Leaving 3 year old in car for 13 minutes is not neglect

This New Jersey court is as good at overturning their child protective services agency's findings of neglect as the Massachusetts courts are at upholding them:

Dept. of Children Youth & Families v. A.S., New Jersey Superior Court Appellate Division, decided 9/29/11

Three year old wanted to stay in car to continue watching DVD while mom did some last minute barbecue shopping at big box store. Mom left her strapped in her car seat, the doors locked, the car started with remote start and the air conditioner on for 13 minutes. Child was unfazed when police arrived, police could not get car doors opened.
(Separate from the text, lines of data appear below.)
-- ==== Sys2Proof/Machine/Lantern.lean ====
section
/-!
DEFINITION. The Lantern strip (chapter 13): what each pixel shows, the frame, probes, breaks and shorts, the engines.
-/
namespace Sys2Proof.Machine

/-- Change the strip. -/
def State.updLan (s : State) (f : LanternSt → LanternSt) : State := { s with lan := f s.lan }

/-- Change engine `e`. -/
def State.updEngine (s : State) (e : Nat) (f : Engine → Engine) : State :=
  s.updLan (fun l => { l with engines := vupd l.engines e f })

/-- Engine `e`. -/
def State.engine (s : State) (e : Nat) : Engine := vget s.lan.engines e

/-- 0x4E00:0D, the lantern state. -/
def State.lanState (s : State) : Nat := s.rdN 0x4E00 0xD

/-- 0x4E00:03: bits of a colour word. -/
def State.wordBits (s : State) : Nat := [8, 12, 16].getD (s.rdN 0x4E00 3) 16

/-- R327: the pixel count and word width in force. -/
def State.chainNow (s : State) : Nat × Nat := s.lan.chain.getD (s.rdN 0x4E00 2, s.wordBits)

/-- R314: the clock periods of a frame as the entries ask for it. -/
def State.framePeriods (s : State) : Nat := s.rdN 0x4E00 2 * (3 * s.wordBits) + 3

/-- R314: the highest frame rate that fits. -/
def State.maxFrameRate (s : State) : Nat := max 1 (1000000000 / (s.framePeriods * s.rdN 0x4E00 5 * 40))

/-! ## Engines (R319, R320) -/

/-- R319: the first and last pixel of engine `e`'s effective range. -/
def State.engRange (s : State) (e : Nat) : Nat × Nat := (s.rdN (0x4E20 + e) 2, min (s.rdN (0x4E20 + e) 3) (s.chainNow.1 - 1))

/-- R320: the strip pixel of output pixel `i`; none while no recipe gives the native line a pitch. -/
def State.locatePixel (s : State) (i : Nat) : Option Int :=
  let d := rCd (s.recipe s.activeRecipe)
  if d = 0 then none
  else
    let x : Rat := ((s.origin .native : Int) : Rat) / 1000 + (i : Rat) * (inchPm : Rat) / ((1000 * d : Nat) : Rat)
    let q := half ((x - ((s.rd 0x4E00 0x15 : Int) : Rat)) / ((s.rdN 0x4E00 0x16 : Nat) : Rat))
    some (if s.rd 0x4E00 0x17 = 0 then q else (s.chainNow.1 : Int) - 1 - q)

/-- The time since engine `e` started, in ns of Compass. -/
def State.tau (s : State) (e : Nat) : Nat := s.fine - (s.engine e).t0

/-- R319: ⌊speed × τ⌋ in pixels. -/
def State.travelled (s : State) (e : Nat) : Nat := s.rdN (0x4E20 + e) 9 * s.tau e / 1000000000

/-- R319: the flash is lit at time `t`. -/
def State.flashOn (s : State) (e t : Nat) : Bool :=
  let period := s.rdN (0x4E20 + e) 7 * 1000000
  decide (t % period * 1000 < s.rdN (0x4E20 + e) 0xC * period)

/-- R319: the two heads of a locate engine towards pixel `q`. -/
def State.heads (s : State) (e : Nat) (q : Int) : Int × Int :=
  let r := s.engRange e
  (min ((r.1 : Int) + s.travelled e) q, max ((r.2 : Int) - s.travelled e) q)

/-- R319: λ of a breathing engine, in 0.1 %. -/
def State.breath (s : State) (e : Nat) : Int :=
  let o := 0x4E20 + e
  let period := s.rdN o 7 * 1000000
  let c := cosPi ((2 * s.tau e : Nat) / (period : Rat))
  half ((s.rd o 0xA : Rat) + ((s.rd o 0xB - s.rd o 0xA : Int) : Rat) * ((one80 - c : Int) : Rat) / ((2 * one80 : Int) : Rat))

/-- The engine's colour scaled by `num` / 1,000, rounded to nearest. -/
def State.engColour (s : State) (e : Nat) (num : Int) : List Nat :=
  [4, 5, 6].map (fun c => (limit 0 65535 ((s.rd (0x4E20 + e) c * num + 500) / 1000)).toNat)

/-- R319: what engine `e` shows at pixel `p`; none where it is transparent. -/
def State.draw (s : State) (e p : Nat) : Option (List Nat) :=
  let o := 0x4E20 + e
  let r := s.engRange e
  let n := r.2 + 1 - r.1
  if s.rd o 0x15 = 0 ∨ p < r.1 ∨ r.2 < p then none
  else match (s.engine e).typ with
    | 1 => some (s.engColour e (s.breath e))
    | 2 =>
      let k := if s.rd o 0xD = 0 then p - r.1 else r.2 - p
      if (k + n - s.travelled e % n) % n < s.rdN o 8 then some (s.engColour e 1000) else none
    | 3 => some (if s.flashOn e (s.tau e) then s.engColour e 1000 else [0, 0, 0])
    | 4 =>
      match s.locatePixel (s.rdN o 0x12) with
      | none => none
      | some q =>
        let w : Int := s.rd o 8
        let x : Int := p
        match (s.engine e).hold with
        | some t =>
          if q - w / 2 ≤ x ∧ x ≤ q + w / 2 then some (if s.flashOn e (s.fine - t) then s.engColour e 1000 else [0, 0, 0])
          else none
        | none =>
          let h := s.heads e q
          if (h.1 - w + 1 ≤ x ∧ x ≤ h.1) ∨ (h.2 ≤ x ∧ x ≤ h.2 + w - 1) then some (s.engColour e 1000) else none
    | _ => none

/-- R319: the composed colour of pixel `p`: the highest-numbered opaque engine, else the base frame. -/
def State.composed (s : State) (p : Nat) : List Nat :=
  match [3, 2, 1, 0].findSome? (fun e => s.draw e p) with
  | some c => c
  | none => [0, 1, 2].map (fun c => fieldAt s.lan.base (6 * p + 2 * c) 2)

/-! ## Colour, heat and power (R322, R323) -/

/-- R324: element (r, c) of the matrix of a bin, 2.14; the identity by default. -/
def State.binMatrix (s : State) (bin r c : Nat) : Int :=
  if s.lan.matrices.isEmpty then (if r = c then 0x4000 else 0) else sfieldAt s.lan.matrices (18 * bin + 6 * r + 2 * c) 2

/-- R322: s_T of the derate group. -/
def State.lanternHeat (s : State) : Nat :=
  let g := s.rdN 0x4E00 9
  if g = 255 then 1000
  else if s.lampState g = 4 then s.rdN (0x4C10 + g) 8
  else s.rdN (0x4C10 + g) 0xD

/-- R322: the three values u of pixel `p`. -/
def State.unscaledPixel (s : State) (heat p : Nat) : List Nat :=
  let col := s.composed p
  let bin := fieldAt s.lan.bins p 1
  [0, 1, 2].map (fun r =>
    let v := ([0, 1, 2].map (fun c => s.binMatrix bin r c * (col.getD c 0 : Int))).sum
    let v := (limit 0 65535 ((v + 8192) / 16384)).toNat
    (v * s.rdN 0x4E00 8 * heat + 500000) / 1000000)

/-- R322: a word of `b` bits from u and the Canteen scale. -/
def lanternWord (b cs u : Nat) : Nat :=
  let w := (u * cs + 500) / 1000
  if b = 16 then w else min ((w + 2 ^ (15 - b)) / 2 ^ (16 - b)) (2 ^ b - 1)

/-- R313: the colour order of a pixel's words. -/
def colourOrder (k : Nat) : List Nat :=
  [[0, 1, 2], [0, 2, 1], [1, 0, 2], [1, 2, 0], [2, 0, 1], [2, 1, 0]].getD k [0, 1, 2]

/-- R313: the bits of words, most significant first. -/
def wordsToBits (b : Nat) (ws : List Nat) : List Bool :=
  ws.flatMap (fun w => (List.range b).map (fun i => bit w (b - 1 - i)))

/-- R313: the bits of a frame in the order LAN_DAT carries them: the last pixel first. `ws` are the pixels' words,
pixel 0 first, in colour order. -/
def frameBits (b : Nat) : List Nat → List Bool
  | x :: y :: z :: r => frameBits b r ++ wordsToBits b [x, y, z]
  | _ => []

/-- R323: the Canteen scale for an unscaled power (mW × 65,535) and a cap in mW. -/
def lanternScale (unscaled cap : Nat) : Nat := if unscaled ≤ cap * 65535 then 1000 else 1000 * cap * 65535 / unscaled

/-- R322, R323: a frame is composed, scaled, shifted and latched. -/
def State.showFrame (s : State) : State :=
  let (n, b) := s.chainNow
  let heat := s.lanternHeat
  let us := (List.range n).map (s.unscaledPixel heat)
  let full := [0xA, 0xB, 0xC].map (fun c => s.rdN 0x4E00 c)
  let unscaled := (us.map (fun u => u.getD 0 0 * full.getD 0 0 + u.getD 1 0 * full.getD 1 0 + u.getD 2 0 * full.getD 2 0)).sum
  let cs := lanternScale unscaled (s.rdN 0x5A11 0xA)
  let s := s.raiseIf (decide (cs < 1000) && decide (s.rd 0x4E00 0x11 = 1000)) 516 0
  let s := (s.wr 0x4E00 0x10 (unscaled * cs / 65535000)).wr 0x4E00 0x11 cs
  let order := colourOrder (s.rdN 0x4E00 4)
  s.updLan (fun l => { l with
    shown := us.flatMap (fun u => order.map (fun c => lanternWord b cs (u.getD c 0)))
    bits := n * (3 * b), unscaled := unscaled })

/-- A dark frame of `n` bits is shifted and latched. -/
def State.darkFrame (s : State) (n : Nat) : State :=
  (s.wr 0x4E00 0x10 0).updLan (fun l => { l with shown := [], bits := n, unscaled := 0 })

/-! ## Probes (R315 to R318) -/

/-- R316: a probe starts. -/
def State.startProbe (s : State) : State :=
  (s.wr 0x4E00 0xD 1).updLan (fun l => { l with
    origin := if s.lanState = 1 then l.origin else s.lanState
    probeAt := s.now })

/-- R315: the lantern's outputs idle after a dark frame. -/
def State.lanternOff (s : State) (code : Nat) : State :=
  if s.lanState = code then s else (s.darkFrame s.lan.bits).wr 0x4E00 0xD code

/-- R315: the lantern may run, but for the Canteen's grant. -/
def State.lanternWanted (s : State) : Bool := s.rd 0x4E00 1 = 1 && s.dev.ready && s.queuesRun

/-- R315: the lantern starts or stops as its conditions say. -/
def State.lanternGate (s : State) : State :=
  if !s.lanternWanted then s.lanternOff 0
  else if !s.can.lantern then s.lanternOff 6
  else if s.lanState = 0 ∨ s.lanState = 6 then s.startProbe
  else s

/-- R316: a probe at a write, while the lantern runs. -/
def State.probeIfOn (s : State) : State := if s.lanState = 0 ∨ s.lanState = 6 ∨ s.lanState = 5 then s else s.startProbe

/-- R317: the chain is broken; a break that stands is not raised again. -/
def State.chainBroken (s : State) (was : Nat) : State :=
  let s := s.wr 0x4E00 0xD 4
  if was = 4 then s else (s.bump 0x4E00 0x12).raise1 512 0

/-- R318: a failed retry of a short: a new event only after the latch was cleared. -/
def State.stillShort (s : State) : State :=
  ((s.wr 0x4E00 0xD 5).updLan (fun l => { l with shortAt := s.now })).raiseIf (!s.latched 514) 514 0

/-- R316: the result of a probe that counted `count` clocks; 0 or more than 24,640: no 1 came back. -/
def State.probeResult (s : State) (count : Nat) : State :=
  let was := s.lan.origin
  let seen := decide (1 ≤ count ∧ count ≤ 24640)
  let n := s.rdN 0x4E00 2
  let b := s.wordBits
  let s := (s.wr 0x4E00 0xE (if seen then count else 0)).updLan (fun l => { l with skip := true, errors := 0 })
  if seen ∧ count = n * (3 * b) then
    let s := (s.wr 0x4E00 0xD 2).updLan (fun l => { l with chain := some (n, b) })
    (s.raiseIf (decide (was = 4)) 515 0).showFrame
  else if was = 5 then s.stillShort
  else if seen then ((s.wr 0x4E00 0xD 3).raise1 513 0).darkFrame count
  else s.chainBroken was

/-- LANTERN_PROBE_COMPLETE (R316 to R318). -/
def execLanternProbeComplete (dt : Nat) (count : Nat) (s : State) : Host.Outcome State Fault Refusal :=
  event dt s (fun s => s.lanState = 1) (fun s => s.probeResult count)

/-- LANTERN_PROBE_NOW (R316). -/
def opProbeNow : Op := opDo State.probeIfOn

/-- LANTERN_PROBE_NOW (R316): a write of 1 to 0x4E00:0F. -/
def execLanternProbeNow (dt : Nat) (m : Fin 17) (s : State) : Host.Outcome State Fault Refusal :=
  hostCommand dt m 0x4E00 0xF 1 opProbeNow s

/-- LANTERN_PERIODIC_PROBE (R317): every 250 ms while broken, or while the last frame had no bit set. -/
def execLanternPeriodicProbe (dt : Nat) (s : State) : Host.Outcome State Fault Refusal :=
  event dt s (fun s => (s.lanState = 4 || (s.lanState = 2 && s.lan.shown.all (· = 0))) && s.elapsed s.lan.probeAt 250000000)
    State.startProbe

/-- LANTERN_OUTPUT_SHORT (R318): the outputs go to high impedance. -/
def execLanternOutputShort (dt : Nat) (s : State) : Host.Outcome State Fault Refusal :=
  event dt s (fun s => s.lanState ≠ 0 && s.lanState ≠ 5) (fun s =>
    if s.lanState = 1 ∧ s.lan.origin = 5 then s.stillShort
    else (((s.wr 0x4E00 0xD 5).bump 0x4E00 0x14).raise1 514 0).updLan (fun l => { l with shortAt := s.now }))

/-- LANTERN_SHORT_RETRY (R318): every 1 s the device retries with a probe. -/
def execLanternShortRetry (dt : Nat) (s : State) : Host.Outcome State Fault Refusal :=
  event dt s (fun s => s.lanState = 5 && s.elapsed s.lan.shortAt 1000000000) State.startProbe

/-! ## Starting and stopping engines (R321) -/

/-- R321: engine `e` starts now from τ = 0 with the type and run time written. -/
def State.startEngine (s : State) (e : Nat) : State :=
  (s.wr (0x4E20 + e) 0x15 1).updEngine e (fun q => { q with
    typ := s.rdN (0x4E20 + e) 1, run := s.rdN (0x4E20 + e) 0xE * 1000000, t0 := s.fine, ask := .none, hold := none })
DCYFS found her neglectful. So did the administrative hearing.

But, citing the statute and a couple of other New Jersey cases that also reversed neglect findings, the court reversed and ruled in favor of mother.

Thanks to Leagle.com for posting this unpublished, per curiam decision.

Thursday, May 26, 2011

SCOTUS overturns CA9 on Warrantless CPS interrogations

The U. S. Supreme Court issued its decision today in Camreta v. Greene. Read the full decision here:
http://www.supremecourt.gov/opinions/10pdf/09-1454.pdf

This is the 9th circuit case in which the circuit court found a Fourth Amendment violation based on a CPS worker and Sheriff's deputy's warrantless interrogation of a then 9-year-old at school. The 9th Circuit, though finding the violation, found that the official had qualified immunity since the law was unclear before. The deputy was granted cert in the U.S. Supreme Court.

The Supreme Court ruled it could review the appellate court's constitutional decision, even though Camreta was the prevailing party below, based on qualified immunity. Nevertheless, the Court held the case is moot, because Greene has no continuing stake in the controversy. Consequently, it vacated the portion of the 9th Circuit opinion that imposed the warrant requirement.

Justice Kagan wrote the majority opinion in which Roberts, Scalia, Ginsberg and Alito joined. Scalia wrote a concurring opinion. Sotomayor, joined by Breyer wrote an opinion concurring in the result, but opining that the court should have decided only that the case was moot and vacated the judgment below. Kennedy, joined by Thomas, wrote a dissent concluding that Camreta as a "prevailing party" should not have been permitted to appeal the constitutional decision below, which he describes as "obiter dictum".


Thanks to the NACC yahoo group for notice of and the link to the decision and to members of the group for the concise summary quoted above.